I am aware of my hon. Friend’s heart-wrenching story; his father would have been very proud of him today. May I quickly ask whether the armed forces covenant would have helped him at that early stage of life?
I thank my hon. Friend for his intervention. In the next two minutes, the House will be able to hear what I went through and how the armed forces covenant would have helped me.
The SAS said to my regiment, “Give him to us. We’ll rehabilitate him.” I spent 10 months being rehabilitated by the SAS. I then returned to my unit, the Royal Green Jackets, and went straight on to the streets of the troubles in Northern Ireland. My foot was still part-paralysed, full of shrapnel and did not function, but I could walk, run and carry out the duties of an infantry soldier—very painfully, but I could do it.
What was getting worse was my head; as my physical aspects were recovering, my mental health was really impacted. In the evenings, I used to relive the time that I got shot and would wake up screaming, covered in sweat. It was hard, but I realised that alcohol subdued the pain and I could escape it for a short period of time. Violence was also a way of releasing the anger that I had inside me. I was on a slippery slope. I enjoyed and often excelled on different operational tours.

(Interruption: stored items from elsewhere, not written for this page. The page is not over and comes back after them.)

/-- The five operations of a transaction that the peripheral answers: the compare is with the CRC-8 of the three bytes (R99). -/
theorem issue_crcTxn {s : State} (live : s.fault = none) (cmd hi lo check : Byte) :
    issue (Pseudo.crcTxn cmd hi lo check).expand s =
      (List.replicate 4 0x00000000#32 ++ [matchRes (mirror8 check == crcByTable 0x00#8 [cmd, hi, lo])],
        (crcHeld (crcByTable 0x00#8 [cmd, hi, lo]) s).answer
          (matchRes (mirror8 check == crcByTable 0x00#8 [cmd, hi, lo]))) := by
  have h := issue_crcSeed_crcUpd_append live 0x00#8 [cmd, hi, lo] [.crcChk check]
  rwa [mirror8_zero, issue_cons_next (exec_crcChk_crcHeld live _ check), issue_nil] at h

/-- How a transaction that the peripheral answers ends, and the block after it (R99). -/
theorem transact_bytes {s : State} (live : s.fault = none) (cmd : Byte) (x : Received) :
    transact cmd (.bytes x) s =
      (if mirror8 x.check = crcByTable 0x00#8 [cmd, x.hi, x.lo] then .success (x.hi ++ x.lo) else .crcError,
        (crcHeld (crcByTable 0x00#8 [cmd, x.hi, x.lo]) s).answer
          (matchRes (mirror8 x.check == crcByTable 0x00#8 [cmd, x.hi, x.lo]))) := by
  have hres (v : Res) : (List.replicate 4 0x00000000#32 ++ [v]).getD 4 0#32 = v := rfl
  rw [transact, transactionOps, issue_crcTxn live, transactionEnd, hres, resMatch_matchRes]
  simp only [beq_iff_eq]

/-- A transaction that the peripheral does not acknowledge, or that times out, ends in that failure after its command (R100). -/
theorem transact_unanswered {s : State} (live : s.fault = none) (cmd : Byte) :
    transact cmd .noAcknowledge s = (.noAcknowledge, crcHeld (crcByTable 0x00#8 [cmd]) s) ∧
      transact cmd .timeout s = (.timeout, crcHeld (crcByTable 0x00#8 [cmd]) s) := by
  rw [transact, transact, transactionOps, transactionOps, issue_sendCommand live]
  exact ⟨rfl, rfl⟩

/-- Every transaction begins with a seed, whatever the bus brings (R99, R100). -/
theorem transactionOps_eq_cons (cmd : Byte) (a : BusAnswer) : ∃ is, transactionOps cmd a = .crcSeed 0x00#8 :: is := by
  cases a <;> exact ⟨_, rfl⟩

/-- No transaction records a fault. -/
theorem transact_live {s : State} (live : s.fault = none) (cmd : Byte) (a : BusAnswer) :
    (transact cmd a s).2.fault = none := by
  obtain ⟨hnoAck, htimeout⟩ := transact_unanswered live cmd
  cases a with
  | noAcknowledge => rw [hnoAck]; exact live
  | timeout => rw [htimeout]; exact live
  | bytes x => rw [transact_bytes live]; exact live

/-- What the bus brought makes a transaction succeed: an answer whose checksum matches. -/
def Delivers (cmd : Byte) (a : BusAnswer) (raw : BitVec 16) : Prop :=
  ∃ x, a = .bytes x ∧ mirror8 x.check = crcByTable 0x00#8 [cmd, x.hi, x.lo] ∧ raw = x.hi ++ x.lo

theorem delivers_bytes {cmd : Byte} {x : Received} {raw : BitVec 16} :
    Delivers cmd (.bytes x) raw ↔ mirror8 x.check = crcByTable 0x00#8 [cmd, x.hi, x.lo] ∧ raw = x.hi ++ x.lo := by
  refine ⟨?_, fun h => ⟨x, rfl, h⟩⟩
  rintro ⟨y, hy, h⟩
  cases hy
  exact h

theorem delivers_unique {cmd : Byte} {a : BusAnswer} {raw raw' : BitVec 16} (h : Delivers cmd a raw)
    (h' : Delivers cmd a raw') : raw = raw' := by
  obtain ⟨x, rfl, -, rfl⟩ := h
  obtain ⟨-, e⟩ := delivers_bytes.1 h'
  exact e.symm

/-- A transaction succeeds exactly on an answer whose checksum matches (R99, R100). -/
theorem transact_success_iff {s : State} (live : s.fault = none) (cmd : Byte) (a : BusAnswer) (raw : BitVec 16) :
    (transact cmd a s).1 = .success raw ↔ Delivers cmd a raw := by
  obtain ⟨hnoAck, htimeout⟩ := transact_unanswered live cmd
  cases a with
  | noAcknowledge => rw [hnoAck]; exact ⟨nofun, nofun⟩
  | timeout => rw [htimeout]; exact ⟨nofun, nofun⟩
  | bytes x =>
    rw [transact_bytes live, delivers_bytes]
    by_cases hmatch : mirror8 x.check = crcByTable 0x00#8 [cmd, x.hi, x.lo]
    · simp [hmatch, eq_comm]
    · simp [hmatch]

/-! ## The measurement cycle (R104) -/

/-- All that a measurement cycle can do: both transactions deliver and the reading is updated, the humidity transaction fails,
or the temperature transaction fails and the cycle ends there. -/
theorem measure_cases (temp hum : BusAnswer) {x : Session} (live : x.block.fault = none) :
    (∃ t h, Delivers Config.cmdTemp temp t ∧ Delivers Config.cmdHum hum h ∧ Session.measure temp hum x =
        { block := (transact Config.cmdHum hum (transact Config.cmdTemp temp x.block).2).2,
          latest := some { temperature := t, humidity := h } }) ∨
      (∃ t, Delivers Config.cmdTemp temp t ∧ (∀ h, ¬ Delivers Config.cmdHum hum h) ∧ Session.measure temp hum x =
        { x with block := (transact Config.cmdHum hum (transact Config.cmdTemp temp x.block).2).2 }) ∨
      ((∀ t, ¬ Delivers Config.cmdTemp temp t) ∧ Session.measure temp hum x =
        { x with block := (transact Config.cmdTemp temp x.block).2 }) := by
  have htemp := transact_success_iff live Config.cmdTemp temp
  have hhum := transact_success_iff (transact_live live Config.cmdTemp temp) Config.cmdHum hum
  unfold Session.measure
  generalize transact Config.cmdTemp temp x.block = p at htemp hhum ⊢
  obtain ⟨e, s⟩ := p
  cases e with
  | success t =>
    dsimp only at hhum ⊢
    generalize transact Config.cmdHum hum s = q at hhum ⊢
    obtain ⟨e', s'⟩ := q
    cases e' with
    | success h => exact .inl ⟨t, h, (htemp t).1 rfl, (hhum h).1 rfl, rfl⟩
    | _ => exact .inr (.inl ⟨t, (htemp t).1 rfl, fun h hd => (nomatch (hhum h).2 hd), rfl⟩)
  | _ => exact .inr (.inr ⟨fun t hd => (nomatch (htemp t).2 hd), rfl⟩)

/-- No measurement cycle records a fault. -/
theorem measure_live (temp hum : BusAnswer) {x : Session} (live : x.block.fault = none) :
    (Session.measure temp hum x).block.fault = none := by
  have htemp := transact_live live Config.cmdTemp temp
  obtain ⟨_, _, -, -, e⟩ | ⟨_, -, -, e⟩ | ⟨-, e⟩ := measure_cases temp hum live <;> rw [e]
  · exact transact_live htemp _ _
  · exact transact_live htemp _ _
  · exact htemp

/-- A cycle in which both transactions deliver updates the reading. -/
theorem measure_latest_of_delivers {temp hum : BusAnswer} {x : Session} {t h : BitVec 16} (live : x.block.fault = none)
    (ht : Delivers Config.cmdTemp temp t) (hh : Delivers Config.cmdHum hum h) :
    (Session.measure temp hum x).latest = some { temperature := t, humidity := h } := by
  obtain ⟨t', h', ht', hh', e⟩ | ⟨_, -, hfail, -⟩ | ⟨hfail, -⟩ := measure_cases temp hum live
  · rw [e, delivers_unique ht ht', delivers_unique hh hh']
  · exact absurd hh (hfail h)
  · exact absurd ht (hfail t)

/-- A cycle in which a transaction delivers nothing leaves the reading as it was. -/
theorem measure_latest_of_not_delivers {temp hum : BusAnswer} {x : Session} (live : x.block.fault = none)
    (hfail : ∀ t h, Delivers Config.cmdTemp temp t → ¬ Delivers Config.cmdHum hum h) :
    (Session.measure temp hum x).latest = x.latest := by
  obtain ⟨t, h, ht, hh, -⟩ | ⟨_, -, -, e⟩ | ⟨-, e⟩ := measure_cases temp hum live
  · exact absurd hh (hfail t h ht)
  · rw [e]
  · rw [e]

/-! ## The statements -/

/-- Settles O16: both sides say that the mirrored byte is the register. -/
theorem feedingLeavesZeroExactlyOnTheRegister : Obligations.FeedingLeavesZeroExactlyOnTheRegister := by
  refine ⟨crcStep_eq_zero_iff, fun s r live hseed => ?_⟩
  have hchk : exec (.crcChk r) s = .next { s with res := some 0x00000001#32 } ↔ mirror8 r = s.crc := by
    rw [exec_crcChk_seeded live hseed, matchRes_beq]
    refine reply_eq_next_answer.trans ?_
    by_cases h : mirror8 r = s.crc <;> simp [h]
  have hupd : exec (.crcUpd (mirror8 r)) s = .next { s with crc := 0x00#8, res := some 0x00000000#32 } ↔
      crcStep s.crc (mirror8 r) = 0x00#8 := by
    rw [exec_crcUpd_seeded live hseed]
    refine ⟨fun h => congrArg State.crc (Host.Outcome.next.inj h), fun h => ?_⟩
    rw [h]
    rfl
  rw [hchk, hupd, crcStep_eq_zero_iff]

I was fearless, because I did not care if I died. By that time, I did not enjoy life and I found ways to get through each day. When back in camp, I was always in trouble because I was always drinking and fighting. Despite all this going on and everybody telling me I had a problem, nobody gave me any support or help.
I needed to change. I was now married with a child, so I left the Army, and continued to work in security and defence in different conflict zones around the world. My foot got worse, and the shrapnel started working its way out, so I went to the MOD and said, “Can you help me?” It told me, “You are not our problem any more.” In the end, I raised the money myself to pay for private treatment to have an operation, or I would have had to walk with a walking stick for the rest of my life. If the Army took this approach to my foot, there was no way it was interested in my mental health. I did not even know where to look. I could not show love to my wife or my children. It was not only my foot that did not feel anything; for everything, I was in a darkest pit, more than most people can imagine.